Kustanowitz believes that will be a very good fit.

“One of researched concepts in positive psychology is gratitude,” she said. “When we increase our gratitude, we are happier, healthier people.”

And that’s where the prayer book begins.

“The first prayer we say in the morning is the Modeh Ani, where we thank Hashem for our breath,” she said.

Kustanowitz said she is considering moving the students beyond reading and reciting prayers of gratitude to having them start journals where they write down what they are grateful for at the end of each day.

“Research has shown that people who do gratitude journals over a period of time feel more satisfied with life. We want to integrate that and stretch the boundaries of how we think about tefillah,” she said.

Another positive psychology principle that dovetails nicely with the prayer book is that of mindfulness — being fully aware of the present moment.

“I think it is super cool,” said Kustanowitz.

“There’s a tradition that people say a specific bracha [blessing] after they go to the bathroom. That is not something that is commonly done in our school population. But there’s nothing we appreciate more than the ability to go to the bathroom. Our tradition tells us about stopping and reflecting in that moment after we go to the bathroom, to be mindful of that experience.”

Encouraging mindfulness speaks to a challenge of this generation, she said: “How are we going to put aside our cell phone and be really present?”

The Moriah School in Englewood sent five representatives to the positive psychology workshop.

“We plan on integrating many facets of the program into our social emotional curricula, as well as highlight essential attributes in Rosh Chodesh school spirit programming,” said Dr. Eva Lazar-Sultanik, Moriah’s assistant principal for student life.

“This program has the potential to be expanded into a school-wide curricula, with a parenting component,” she said.

Goldstein noted that some core principles of positive psychology, such as empathy and gratitude, are part of the kindergarten curriculum — but the discussion doesn’t always continue.

“One of the reasons you send your kids to Jewish day school is because you want them to learn derech eretz,” Kustanowitz said. While the focus on positive psychology in the seventh grade prayer curriclum is new, for several years the school has focused on “middat hachodesh” — a value of the month — and Kustanowitz has been selecting those values based on positive psychology.

“We know that people who are altruistic are happier and have more satisfaction in their lives,” she said. So during the Hebrew month of Kislev (which includes Chanukah), she has the school focus on the value of giving — tzedakah.

“We need to make sure the framework of Chanukah is about giving” rather than receiving, she said.

“In the month of Adar we talk about the value of joy. It’s a mitzvah in the month of Adar to be joyful. How do we cultivate joy? What are the things that make us joyful?”

“We’ve been working on positive psychology for a few years now,” Kustanowitz said. The cooperation with Maytiv “is pushing us for the next step.”
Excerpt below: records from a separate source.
-- ==== Sys2Proof/Laws/RoundedRect.lean ====
section
/-!
SUPPORT. The integer square root (00_scope.md section 6), the pixel writes of one octant step (42_rounded_rect.md
R180), and the last write of a run of steps.
-/

namespace Sys2Proof.Machine

theorem isqrtFrom_spec (n b : Nat) : ∀ s, s * s ≤ n → n < (s + 2 ^ b) * (s + 2 ^ b) →
    isqrtFrom n b s * isqrtFrom n b s ≤ n ∧ n < (isqrtFrom n b s + 1) * (isqrtFrom n b s + 1) := by
  induction b with
  | zero => intro s h1 h2; simpa [isqrtFrom] using ⟨h1, h2⟩
  | succ b ih =>
    intro s h1 h2
    simp only [isqrtFrom]
    split
    · next h =>
      refine ih _ h ?_
      rwa [show s + 2 ^ b + 2 ^ b = s + 2 ^ (b + 1) by rw [pow_succ]; ring]
    · next h => exact ih _ h1 (by omega)

/-- `isqrt(n)` is the integer `s` with `s*s ≤ n < (s+1)*(s+1)` (00_scope.md section 6). -/
theorem isqrt_spec (n : Nat) : isqrt n * isqrt n ≤ n ∧ n < (isqrt n + 1) * (isqrt n + 1) := by
  refine isqrtFrom_spec _ _ 0 (by omega) ?_
  rw [Nat.zero_add, ← pow_add]
  exact Nat.lt_of_lt_of_le Nat.lt_log2_self (Nat.pow_le_pow_right (by omega) (by omega))

theorem isqrt_mono {m n : Nat} (h : m ≤ n) : isqrt m ≤ isqrt n := by
  by_contra hc
  have h1 := (isqrt_spec m).1
  have h2 := (isqrt_spec n).2
  have := Nat.mul_le_mul (show isqrt n + 1 ≤ isqrt m by omega) (show isqrt n + 1 ≤ isqrt m by omega)
  omega

/-- There is one such integer. -/
theorem isqrt_unique {n s : Nat} (h1 : s * s ≤ n) (h2 : n < (s + 1) * (s + 1)) : isqrt n = s := by
  have h := isqrt_spec n
  rcases lt_trichotomy (isqrt n) s with hs | hs | hs
  · have := Nat.mul_le_mul (show isqrt n + 1 ≤ s by omega) (show isqrt n + 1 ≤ s by omega); omega
  · exact hs
  · have := Nat.mul_le_mul (show s + 1 ≤ isqrt n by omega) (show s + 1 ≤ isqrt n by omega); omega

/-- The pixel writes of one octant step (42_rounded_rect.md R180). -/
theorem mem_step {x0 y0 x1 y1 : Int} {r : Nat} {wob rl rr : Bool} {e : Nat} {m : Micro} :
    m ∈ ((corners x0 y0 x1 y1 r rl rr).flatMap fun q => rowScan wob r e q ++ colScan wob r e q) ↔
      ∃ q ∈ corners x0 y0 x1 y1 r rl rr, ∃ d, d < r ∧
        (m = .wpxu (q.cx + q.sx * d) (q.cy + q.sy * e) (scanColour wob r e d q.rounded) ∨
          m = .wpxu (q.cx + q.sx * e) (q.cy + q.sy * d) (scanColour wob r e d q.rounded)) := by
  simp only [List.mem_flatMap, List.mem_append, rowScan, colScan, List.mem_map, List.mem_range'_1, cornerPixel]
  constructor
  · rintro ⟨q, hq, ⟨d, hd, rfl⟩ | ⟨d, hd, rfl⟩⟩
    · exact ⟨q, hq, d, by omega, .inl rfl⟩
    · exact ⟨q, hq, d, by omega, .inr rfl⟩
  · rintro ⟨q, hq, d, hd, rfl | rfl⟩
    · exact ⟨q, hq, .inl ⟨d, by omega, rfl⟩⟩
    · exact ⟨q, hq, .inr ⟨d, by omega, rfl⟩⟩

/-- No step writes the pixel, so the run of steps does not. -/
theorem lastWrite_steps_none (f : Nat → List Micro) (n x y : Nat) (h : ∀ e, e < n → lastWrite (f e) x y = none) :
    lastWrite ((List.range n).flatMap f) x y = none := by
  induction n with
  | zero => rfl
  | succ n ih =>
    rw [List.range_succ, List.flatMap_append, lastWrite_append, ih fun e he => h e (by omega)]
    simp [h n (by omega)]

/-- The last step that writes the pixel decides its colour (42_rounded_rect.md R182). -/
theorem lastWrite_steps (f : Nat → List Micro) (n x y k : Nat) (c : Colour) (hk : k < n)
    (h0 : lastWrite (f k) x y = some c) (h : ∀ e, k < e → e < n → lastWrite (f e) x y = none) :
    lastWrite ((List.range n).flatMap f) x y = some c := by
  induction n with
  | zero => omega
  | succ n ih =>
    rw [List.range_succ, List.flatMap_append, lastWrite_append]
    by_cases e : k = n
    · subst e; simp [h0]
    · rw [ih (by omega) fun e h1 h2 => h e h1 (by omega)]; simp [h n (by omega) (by omega)]

end Sys2Proof.Machine
end

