-- ==== Sys2Proof/Tests/Slice0.lean ====
section
/-!
SUPPORT. Tests: what WellFormed and the configuration check refuse, words written out from 30_encoding.md, single
steps with the results 95_test_vectors.md states (its vector named beside each), and a witness for the hypotheses
of every obligation that has some.
-/

namespace Sys2Proof.Tests

open Sys2Proof Sys2Proof.Machine

/-! ## Fixtures -/

/-- A machine of configuration K2 with the screen filled with one colour. -/
def blank (w h : Nat) (c : Colour) : State :=
  { State.resetWith (configK2 w h) 0 with fb := fillCells c 0 (w * h / 2) [] }

/-- The machine with a text at the start of `TXT`. -/
def withText (s : State) (cps : List CodePoint) : State := { s with txt := cps.mapIdx fun k cp => (k, cp) }

/-- The machine with the moves the host will make. -/
def withHost (s : State) (moves : List HostMove) : State := { s with host := moves }

/-- The four-by-two screen holding pixels `ABC` and `123` (the result of vector PW2). -/
def pairScreen : State :=
  { blank 4 2 0x000 with fb := [(0, 0xAB), (1, 0xC1), (2, 0x23), (3, 0), (4, 0), (5, 0), (6, 0), (7, 0), (8, 0), (9, 0),
      (10, 0), (11, 0)] }

/-- The machine after fault entry with STATUS `0x32` (vector PW20). -/
def faultedScreen : State := { blank 4 2 0x000 with status := 0x32, finfo := 0x00000004 }

/-- The next state of an outcome. -/
def nextOf (o : Host.Outcome State Fault Refusal) : Option State :=
  match o with
  | .next s => some s
  | .fault _ => none
  | .refused _ => none

/-- The bytes listed in FB after a step, in address order. -/
def fbAfter (o : Host.Outcome State Fault Refusal) : Option (List Byte) := (nextOf o).map fun t => t.fb.map Prod.snd

/-- Row `y` of the screen after a step. -/
def rowAfter (y : Nat) (o : Host.Outcome State Fault Refusal) : Option (List Colour) :=
  (nextOf o).map fun t => (List.range t.cfg.w).map fun x => t.pixel x y

/-- STATUS, FINFO and RES after a step. -/
def portsAfter (o : Host.Outcome State Fault Refusal) : Option (BitVec 8 × BitVec 32 × BitVec 32) :=
  (nextOf o).map fun t => (t.status, t.finfo, t.res)

/-! ## Well-formedness -/

/-- 30_encoding.md R82, R86: `ALIGN = 3` is reserved. -/
theorem test_wf_refuses_reserved_align : (Instr.dstr 0 2 0 1 12 0 true true 3).wf = false := by decide

/-- 00_scope.md R7: the screen's sides are even and at least 2. -/
theorem test_config_refuses_sizes :
    configWf (configK2 5 2) = false ∧ configWf (configK2 4 0) = false ∧ configWf (configK2 4 65536) = false ∧
      configWf (configK2 4 2) = true ∧ configWf (configK2 65534 65534) = true := by decide

/-- 10_state.md R31 (a): the skipped rows exceed the height. -/
theorem test_font_refuses_skips : fontWf { fontT0 with topSkip := 4 } = false := by decide

/-- 10_state.md R31 (b): one descriptor too few; a range with first past last. -/
theorem test_font_refuses_coverage :
    fontWf { fontT0 with coverage := .list [0x31, 0x38] } = false ∧
      fontWf { fontT1 with coverage := .range 0x32 0x30 } = false := by decide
Meanwhile, Goldstein returned to Israel enthusiastic about the American Jewish educators she met.

“I was struck by how non-cynical everyone was,” she said. “It was very inspiring and very striking.”

Participants in last month’s seminar are keeping in touch and brainstorming how to bring the ideas to their schools.

“Once we have a group of schools that is really committed to launching these kinds of programs in their curriculum, we will — God willing — be launching a research track” to measure the results, Goldstein said.